We probably knew most of the things that we needed to know about May of last year [2020]. So, to me, it’s not even what evidence you need to know about, but who’s responsible for making sure that you actually apply the evidence to the intervention? Because so many of our interventions have been driven by peer pressure and public expectation rather than what we know to be the case [scientifically] (IDI1).

Some described the significance of predictive disease modelling to understand the COVID-19 trajectory and inform decisions, as well as to demonstrate to the public the effectiveness of particular measures, which "help[ed] sustain our response" (IDI2). Others, however, perceived that "mathematical models were vastly overused [and] overvalued in decision-making around this pandemic" (IDI1) and that modellers stepped outside their realm of expertise in providing models and policy recommendations through the public media.

Overall, while many actors’ impressions were that the response was evidence-informed, an overarching theme was a lack of clarity and uncertainty with respect to how evidence actually flowed into decision-making processes, as well as what specific evidence was used and how.

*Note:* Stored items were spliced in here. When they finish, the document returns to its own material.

/-- 45_packet_framer.md R433 to R435: one iteration of a READPACKET under way, on the slot it pops, with or without `LENGTH_PREFIX = (LEN_POS,
LEN_ADJ)`. The byte and its masked flags are stored, or past `maxlen` the flags are ORed into the last storable place, and the length is
declared at `LEN_POS`. With the raw EOP bit, or when the byte's number reaches the declared length, it returns the packet, with `0x10` when a
generator is given and the accumulation of the bytes before differs from the byte; else it goes on. (Log entry 18: the declared length is an
integer, possibly negative, and the comparison does not wrap.) -/
def Obligations.ReadPacketEndsAtTheDeclaredLength : Prop :=
  ∀ (s : State) (r : ReadRegs) (x : RxSlot) (decl : Option Int) (delta : Half) (buf err : List Byte), s.host = .readPacket r →
    s.rxRing.wf (s.cfg.rxN + 1) → s.rxRing.head ≠ s.rxRing.tail → s.rxRing.slots[s.rxRing.tail]? = some x →
    decl = (match s.cfg.lengthPrefix with
      | some (pos, adj) => if r.n = pos then some ((x.byte.toNat : Int) + adj) else r.decl
      | none => r.decl) →
    delta = (if r.n = 0 then x.delta else r.delta) →
    buf = (if r.n < r.maxlen.toNat then r.buf ++ [x.byte] else r.buf) →
    err = (if r.n < r.maxlen.toNat then r.err ++ [x.err &&& s.conf.errMask]
      else r.err.modify (r.maxlen.toNat - 1) (· ||| (x.err &&& s.conf.errMask))) →
    (x.err.getLsbD 7 = true ∨ (∃ d, decl = some d ∧ d ≤ (r.n : Int) + 1) →
      s.hostStep = .next { s with
        rxRing := { s.rxRing with tail := (s.rxRing.tail + 1) % (s.cfg.rxN + 1) }
        host := .ready
        results := ⟨.ok, BitVec.ofNat 32 (r.n + 1), some {
          delta := delta
          buf := buf
          errbuf := if r.gen ≠ 0 ∧ r.acc ≠ x.byte then err.modify (min r.n (r.maxlen.toNat - 1)) (· ||| 0x10) else err }⟩ ::
            s.results }) ∧
    (x.err.getLsbD 7 = false → (∀ d, decl = some d → (r.n : Int) + 1 < d) →
      s.hostStep = .next { s with
        rxRing := { s.rxRing with tail := (s.rxRing.tail + 1) % (s.cfg.rxN + 1) }
        host := .readPacket { r with
          n := r.n + 1
          acc := accumulate s.cfg.framerMode r.gen r.acc [x.byte]
          delta := delta
          decl := decl
          buf := buf
          err := err } })

/-- 45_packet_framer.md R440, R441, 42_tx_engine.md R300, R301, 60_exceptions.md R512: WRITEPACKET's step 0 writes `DELAY`, whatever the engine does;
with no byte to write it returns `(OK, 0)` there, else it goes on with its WRITEs. Under way it has a step exactly when the engine is idle or the
TX ring has room. That step is one WRITE, of the next payload byte or after the payload of the accumulator as the trailer: on an idle engine the
byte is staged with `max(DELAY, 2)`, on a busy one it is queued with `DELAY`, and `DELAY` is 0 after it. A payload byte is accumulated and
counted, and the last WRITE returns `(OK, number of bytes)`. Nothing else changes. That step 0 is the step that takes the command, sets the
working registers and, with no byte to write, returns, and that the last WRITE's step returns, is the model's choice (log entry 11). -/
def Obligations.WritePacketSetsTheDelayOnce : Prop :=
  (∀ (s : State) (gen feed : Byte) (delay : Half) (payload : List Byte), s.mode = .on →
    (payload = [] → gen = 0 →
      exec (.writePacket gen feed delay payload) s = .next { s with
        conf := { s.conf with delay := delay }, host := .ready, results := ⟨.ok, 0, none⟩ :: s.results }) ∧
    ((payload ≠ [] ∨ gen ≠ 0) →
      exec (.writePacket gen feed delay payload) s = .next { s with
        conf := { s.conf with delay := delay }
        host := .writePacket { payload := payload, gen := gen, i := 0, acc := feed } })) ∧
  (∀ (u : State) (w : WriteRegs), u.host = .writePacket w →
    (Due.host ∈ u.dueSteps ↔ u.tx.state = .idle ∨ (u.txRing.head + 1) % (u.cfg.txN + 1) ≠ u.txRing.tail)) ∧
  (∀ (u wrote : State) (w : WriteRegs) (b : Byte), u.host = .writePacket w → w.payload.length < 256 →
    (w.payload[w.i.toNat]? = some b ∨ (w.i.toNat = w.payload.length ∧ w.gen ≠ 0 ∧ b = w.acc)) →
    (u.tx.state = .idle ∨ (u.txRing.head + 1) % (u.cfg.txN + 1) ≠ u.txRing.tail) →
    wrote = (if u.tx.state = .idle then { u with
        tx := { u.tx with byte := b, effDelay := BitVec.ofNat 16 (max u.conf.delay.toNat 2), wait := 0, state := .wait }
        conf := { u.conf with delay := 0 } }
      else { u with
        txRing := { u.txRing with
          slots := u.txRing.slots.set u.txRing.head ⟨b, u.conf.delay⟩
          head := (u.txRing.head + 1) % (u.cfg.txN + 1) }
        conf := { u.conf with delay := 0 } }) →
    (w.i.toNat + 1 < w.payload.length ∨ (w.i.toNat + 1 = w.payload.length ∧ w.gen ≠ 0) →
      u.hostStep = .next { wrote with
        host := .writePacket { w with i := w.i + 1, acc := accumulate u.cfg.framerMode w.gen w.acc [b] } }) ∧
    ((w.i.toNat + 1 = w.payload.length ∧ w.gen = 0) ∨ w.i.toNat = w.payload.length →
      u.hostStep = .next { wrote with
        host := .ready
        results := ⟨.ok, BitVec.ofNat 32 (w.payload.length + if w.gen = 0 then 0 else 1), none⟩ :: u.results }))

/-- 45_packet_framer.md R440, R441, 42_tx_engine.md R300 to R302: WRITEPACKET with room for the packet writes the payload and, when a generator is
given, the accumulation of the payload as the trailer, with no hold. On an idle engine the first byte waits `max(delay, 2)` ms and the others
are queued back to back; on a busy engine all of them are queued after the bytes already there, the first with `delay` and the others back to
back. `DELAY` is 0, and the result is `(OK, number of bytes)`. Nothing else changes. That step 0 is followed by one step for each WRITE, the last
of which returns, is the model's choice (log entry 11). -/
def Obligations.WritePacketQueuesPayloadAndTrailer : Prop :=
  ∀ (s : State) (gen feed : Byte) (delay : Half) (payload bytes others : List Byte) (first : Byte),
    s.mode = .on → payload.length < 256 → s.txRing.wf (s.cfg.txN + 1) →
    bytes = payload ++ (if gen = 0 then [] else [accumulate s.cfg.framerMode gen feed payload]) →
    bytes = first :: others →
    (s.tx.state = .idle → s.txRing.head = s.txRing.tail → others.length ≤ s.cfg.txN →
      ∃ t, execThen bytes.length (.writePacket gen feed delay payload) s = .next t ∧
        t.txQueued = others.map (fun b => ⟨b, 0⟩) ∧
        t = { s with
          tx := { s.tx with
            byte := first, effDelay := BitVec.ofNat 16 (max delay.toNat 2), wait := 0, state := .wait }
          txRing := t.txRing
          conf := { s.conf with delay := 0 }
          host := .ready
          results := ⟨.ok, BitVec.ofNat 32 bytes.length, none⟩ :: s.results }) ∧
    (s.tx.state ≠ .idle → s.txQueued.length + bytes.length ≤ s.cfg.txN →
      ∃ t, execThen bytes.length (.writePacket gen feed delay payload) s = .next t ∧
        t.txQueued = s.txQueued ++ ⟨first, delay⟩ :: others.map (fun b => ⟨b, 0⟩) ∧
        t = { s with
          txRing := t.txRing
          conf := { s.conf with delay := 0 }
          host := .ready
          results := ⟨.ok, BitVec.ofNat 32 bytes.length, none⟩ :: s.results })
end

Participants noted various mechanisms created or already in place prior to COVID-19 that fed data into, and facilitated, decision-making. There was an acknowledgement that multiple forms of evidence—including scientific data, data on public perceptions, as well as public pressure—appeared to have influenced decision-making.

Interface between researchers and policy-makers

There was a general sense that the Ministry supported the use of scientific and research-based evidence specifically. Some actors identified particular Ministry personnel as being especially amenable to research and focused on data to inform decisions and implementation. More broadly, the government-research interface was characterized by one actor as an amicable one, a "research-friendly government", and that the Ministry of Health (MOH), specifically, has a research strategy whereby, "it’s literally within their bureaucracy to become a more evidence-informed organization" (IDI11). The MOH was noted to have funded a research network intended to channel evidence into health policy and practice, and which reported to the research side of the MOH.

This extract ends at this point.